Give back exactly the first lines of the entries below, through the line with "reads 0. -/".

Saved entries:
===

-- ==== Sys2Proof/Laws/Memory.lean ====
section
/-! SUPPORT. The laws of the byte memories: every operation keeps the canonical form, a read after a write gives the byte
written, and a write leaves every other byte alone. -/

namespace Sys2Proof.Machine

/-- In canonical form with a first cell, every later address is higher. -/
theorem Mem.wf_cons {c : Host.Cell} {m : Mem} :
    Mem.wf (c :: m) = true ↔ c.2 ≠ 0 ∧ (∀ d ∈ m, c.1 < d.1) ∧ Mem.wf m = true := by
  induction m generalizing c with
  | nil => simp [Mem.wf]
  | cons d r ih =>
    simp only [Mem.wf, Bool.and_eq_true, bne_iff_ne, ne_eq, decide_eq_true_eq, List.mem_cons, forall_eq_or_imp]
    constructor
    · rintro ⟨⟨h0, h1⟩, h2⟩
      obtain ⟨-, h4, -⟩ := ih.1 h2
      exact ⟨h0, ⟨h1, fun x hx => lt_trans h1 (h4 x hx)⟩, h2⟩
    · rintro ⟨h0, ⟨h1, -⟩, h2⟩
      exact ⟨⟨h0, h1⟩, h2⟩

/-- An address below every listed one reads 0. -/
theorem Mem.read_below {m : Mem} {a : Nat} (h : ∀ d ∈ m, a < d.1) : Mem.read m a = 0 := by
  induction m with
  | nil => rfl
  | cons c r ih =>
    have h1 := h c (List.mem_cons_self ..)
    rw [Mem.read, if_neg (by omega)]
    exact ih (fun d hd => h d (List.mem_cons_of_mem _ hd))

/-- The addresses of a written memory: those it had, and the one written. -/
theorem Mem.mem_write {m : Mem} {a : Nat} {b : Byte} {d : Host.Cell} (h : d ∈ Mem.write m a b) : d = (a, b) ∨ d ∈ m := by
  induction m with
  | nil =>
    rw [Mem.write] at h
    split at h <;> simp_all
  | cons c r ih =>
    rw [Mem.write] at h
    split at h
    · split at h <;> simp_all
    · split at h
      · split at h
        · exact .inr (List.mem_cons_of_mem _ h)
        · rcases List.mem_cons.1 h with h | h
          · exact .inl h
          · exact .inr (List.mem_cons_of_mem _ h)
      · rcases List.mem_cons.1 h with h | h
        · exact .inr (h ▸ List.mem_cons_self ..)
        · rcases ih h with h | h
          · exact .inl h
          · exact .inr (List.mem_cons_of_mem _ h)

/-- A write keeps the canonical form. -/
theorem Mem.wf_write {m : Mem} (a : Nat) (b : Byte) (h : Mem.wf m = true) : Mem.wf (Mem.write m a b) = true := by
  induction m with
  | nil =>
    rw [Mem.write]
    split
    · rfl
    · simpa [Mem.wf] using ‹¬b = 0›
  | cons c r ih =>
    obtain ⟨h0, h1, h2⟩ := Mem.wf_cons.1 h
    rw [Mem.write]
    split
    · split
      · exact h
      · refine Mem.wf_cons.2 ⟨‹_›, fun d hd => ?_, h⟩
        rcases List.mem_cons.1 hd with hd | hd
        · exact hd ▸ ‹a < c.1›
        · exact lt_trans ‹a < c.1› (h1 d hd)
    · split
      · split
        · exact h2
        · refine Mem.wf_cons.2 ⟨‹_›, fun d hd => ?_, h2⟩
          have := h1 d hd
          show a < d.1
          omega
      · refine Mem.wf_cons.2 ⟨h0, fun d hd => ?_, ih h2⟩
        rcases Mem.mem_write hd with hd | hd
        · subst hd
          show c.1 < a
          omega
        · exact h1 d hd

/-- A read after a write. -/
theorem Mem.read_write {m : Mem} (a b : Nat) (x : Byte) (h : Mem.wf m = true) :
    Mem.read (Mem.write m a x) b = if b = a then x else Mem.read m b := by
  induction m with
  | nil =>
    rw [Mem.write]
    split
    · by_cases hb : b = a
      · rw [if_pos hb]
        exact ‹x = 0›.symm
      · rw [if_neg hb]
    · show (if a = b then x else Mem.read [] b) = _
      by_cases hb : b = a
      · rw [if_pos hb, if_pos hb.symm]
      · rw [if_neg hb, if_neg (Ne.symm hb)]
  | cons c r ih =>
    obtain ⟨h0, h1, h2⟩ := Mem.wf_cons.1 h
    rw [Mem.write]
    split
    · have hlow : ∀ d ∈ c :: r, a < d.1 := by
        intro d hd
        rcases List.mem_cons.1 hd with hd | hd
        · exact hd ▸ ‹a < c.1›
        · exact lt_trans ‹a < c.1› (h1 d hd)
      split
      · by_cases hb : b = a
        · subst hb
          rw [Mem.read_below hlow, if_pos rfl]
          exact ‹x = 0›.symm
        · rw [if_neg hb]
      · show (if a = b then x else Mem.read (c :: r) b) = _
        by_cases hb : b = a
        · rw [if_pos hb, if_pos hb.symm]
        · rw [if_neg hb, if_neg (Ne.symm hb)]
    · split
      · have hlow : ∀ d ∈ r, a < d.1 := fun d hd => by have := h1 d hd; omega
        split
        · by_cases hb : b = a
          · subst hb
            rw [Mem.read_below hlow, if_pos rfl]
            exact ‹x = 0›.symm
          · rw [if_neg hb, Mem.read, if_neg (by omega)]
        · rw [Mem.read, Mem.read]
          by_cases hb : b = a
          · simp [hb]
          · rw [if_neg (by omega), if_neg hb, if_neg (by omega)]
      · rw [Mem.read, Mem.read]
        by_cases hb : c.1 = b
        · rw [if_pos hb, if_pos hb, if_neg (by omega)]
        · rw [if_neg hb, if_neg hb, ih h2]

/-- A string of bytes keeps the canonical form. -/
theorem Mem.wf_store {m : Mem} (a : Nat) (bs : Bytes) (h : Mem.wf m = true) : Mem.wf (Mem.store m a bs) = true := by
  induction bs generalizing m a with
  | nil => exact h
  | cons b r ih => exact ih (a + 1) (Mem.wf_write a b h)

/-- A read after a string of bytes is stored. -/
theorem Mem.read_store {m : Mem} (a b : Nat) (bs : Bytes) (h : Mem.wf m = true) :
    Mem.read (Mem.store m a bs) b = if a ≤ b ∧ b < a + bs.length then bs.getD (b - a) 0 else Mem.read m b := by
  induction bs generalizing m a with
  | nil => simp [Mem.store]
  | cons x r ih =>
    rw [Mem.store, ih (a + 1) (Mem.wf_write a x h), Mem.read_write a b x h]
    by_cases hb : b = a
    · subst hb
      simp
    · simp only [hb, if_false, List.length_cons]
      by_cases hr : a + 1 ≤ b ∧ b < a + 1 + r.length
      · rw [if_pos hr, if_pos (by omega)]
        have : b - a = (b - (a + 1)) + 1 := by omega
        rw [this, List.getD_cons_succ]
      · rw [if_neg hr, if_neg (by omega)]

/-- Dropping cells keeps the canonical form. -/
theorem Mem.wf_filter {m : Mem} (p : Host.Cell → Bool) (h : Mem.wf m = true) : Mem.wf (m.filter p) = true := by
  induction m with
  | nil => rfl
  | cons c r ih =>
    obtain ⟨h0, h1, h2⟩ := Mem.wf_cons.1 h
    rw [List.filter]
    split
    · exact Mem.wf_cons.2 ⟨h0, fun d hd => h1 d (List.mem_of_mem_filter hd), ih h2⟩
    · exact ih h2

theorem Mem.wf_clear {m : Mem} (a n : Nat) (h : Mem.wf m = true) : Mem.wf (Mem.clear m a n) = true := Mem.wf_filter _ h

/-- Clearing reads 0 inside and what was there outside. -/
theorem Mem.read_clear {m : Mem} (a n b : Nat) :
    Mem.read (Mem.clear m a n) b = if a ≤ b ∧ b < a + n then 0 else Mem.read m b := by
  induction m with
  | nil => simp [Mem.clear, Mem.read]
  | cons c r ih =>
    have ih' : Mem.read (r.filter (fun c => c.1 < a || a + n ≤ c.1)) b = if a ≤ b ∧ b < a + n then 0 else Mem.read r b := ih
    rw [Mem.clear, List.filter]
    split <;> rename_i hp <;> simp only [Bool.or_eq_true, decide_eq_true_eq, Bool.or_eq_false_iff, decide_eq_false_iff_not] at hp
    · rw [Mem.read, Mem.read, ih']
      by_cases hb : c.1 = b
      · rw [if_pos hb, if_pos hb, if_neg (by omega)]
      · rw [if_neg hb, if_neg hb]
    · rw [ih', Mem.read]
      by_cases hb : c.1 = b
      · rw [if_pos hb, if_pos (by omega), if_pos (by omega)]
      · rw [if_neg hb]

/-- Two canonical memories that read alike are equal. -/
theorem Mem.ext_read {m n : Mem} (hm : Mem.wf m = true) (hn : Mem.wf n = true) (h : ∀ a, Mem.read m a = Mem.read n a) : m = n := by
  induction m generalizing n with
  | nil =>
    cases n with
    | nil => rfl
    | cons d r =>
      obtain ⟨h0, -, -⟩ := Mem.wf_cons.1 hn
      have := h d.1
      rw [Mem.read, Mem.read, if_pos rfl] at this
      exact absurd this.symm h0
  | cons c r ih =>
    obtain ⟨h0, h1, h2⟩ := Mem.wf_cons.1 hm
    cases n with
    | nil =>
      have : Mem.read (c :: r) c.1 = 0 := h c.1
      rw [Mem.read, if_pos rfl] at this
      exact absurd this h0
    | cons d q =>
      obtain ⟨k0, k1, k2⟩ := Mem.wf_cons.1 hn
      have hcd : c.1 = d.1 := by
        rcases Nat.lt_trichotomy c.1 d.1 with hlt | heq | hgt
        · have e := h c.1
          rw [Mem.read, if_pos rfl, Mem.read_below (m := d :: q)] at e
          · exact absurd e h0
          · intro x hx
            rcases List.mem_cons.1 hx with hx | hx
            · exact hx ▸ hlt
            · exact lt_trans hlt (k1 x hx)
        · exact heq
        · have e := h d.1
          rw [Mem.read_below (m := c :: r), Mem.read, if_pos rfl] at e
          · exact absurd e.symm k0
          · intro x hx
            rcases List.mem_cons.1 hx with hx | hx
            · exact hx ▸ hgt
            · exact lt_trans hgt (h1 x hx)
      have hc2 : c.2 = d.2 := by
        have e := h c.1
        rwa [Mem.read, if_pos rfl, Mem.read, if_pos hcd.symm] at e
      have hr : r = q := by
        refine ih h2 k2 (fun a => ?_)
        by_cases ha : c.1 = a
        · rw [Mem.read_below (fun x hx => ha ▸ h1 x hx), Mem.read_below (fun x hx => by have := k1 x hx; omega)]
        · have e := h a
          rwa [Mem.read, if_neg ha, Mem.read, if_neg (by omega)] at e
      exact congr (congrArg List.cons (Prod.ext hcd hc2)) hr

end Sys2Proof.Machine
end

===

> _Completed task_
-- ==== Sys2Proof/Laws/Memory.lean ====
section
/-! SUPPORT. The laws of the byte memories: every operation keeps the canonical form, a read after a write gives the byte
written, and a write leaves every other byte alone. -/

namespace Sys2Proof.Machine

/-- In canonical form with a first cell, every later address is higher. -/
theorem Mem.wf_cons {c : Host.Cell} {m : Mem} :
    Mem.wf (c :: m) = true ↔ c.2 ≠ 0 ∧ (∀ d ∈ m, c.1 < d.1) ∧ Mem.wf m = true := by
  induction m generalizing c with
  | nil => simp [Mem.wf]
  | cons d r ih =>
    simp only [Mem.wf, Bool.and_eq_true, bne_iff_ne, ne_eq, decide_eq_true_eq, List.mem_cons, forall_eq_or_imp]
    constructor
    · rintro ⟨⟨h0, h1⟩, h2⟩
      obtain ⟨-, h4, -⟩ := ih.1 h2
      exact ⟨h0, ⟨h1, fun x hx => lt_trans h1 (h4 x hx)⟩, h2⟩
    · rintro ⟨h0, ⟨h1, -⟩, h2⟩
      exact ⟨⟨h0, h1⟩, h2⟩

/-- An address below every listed one reads 0. -/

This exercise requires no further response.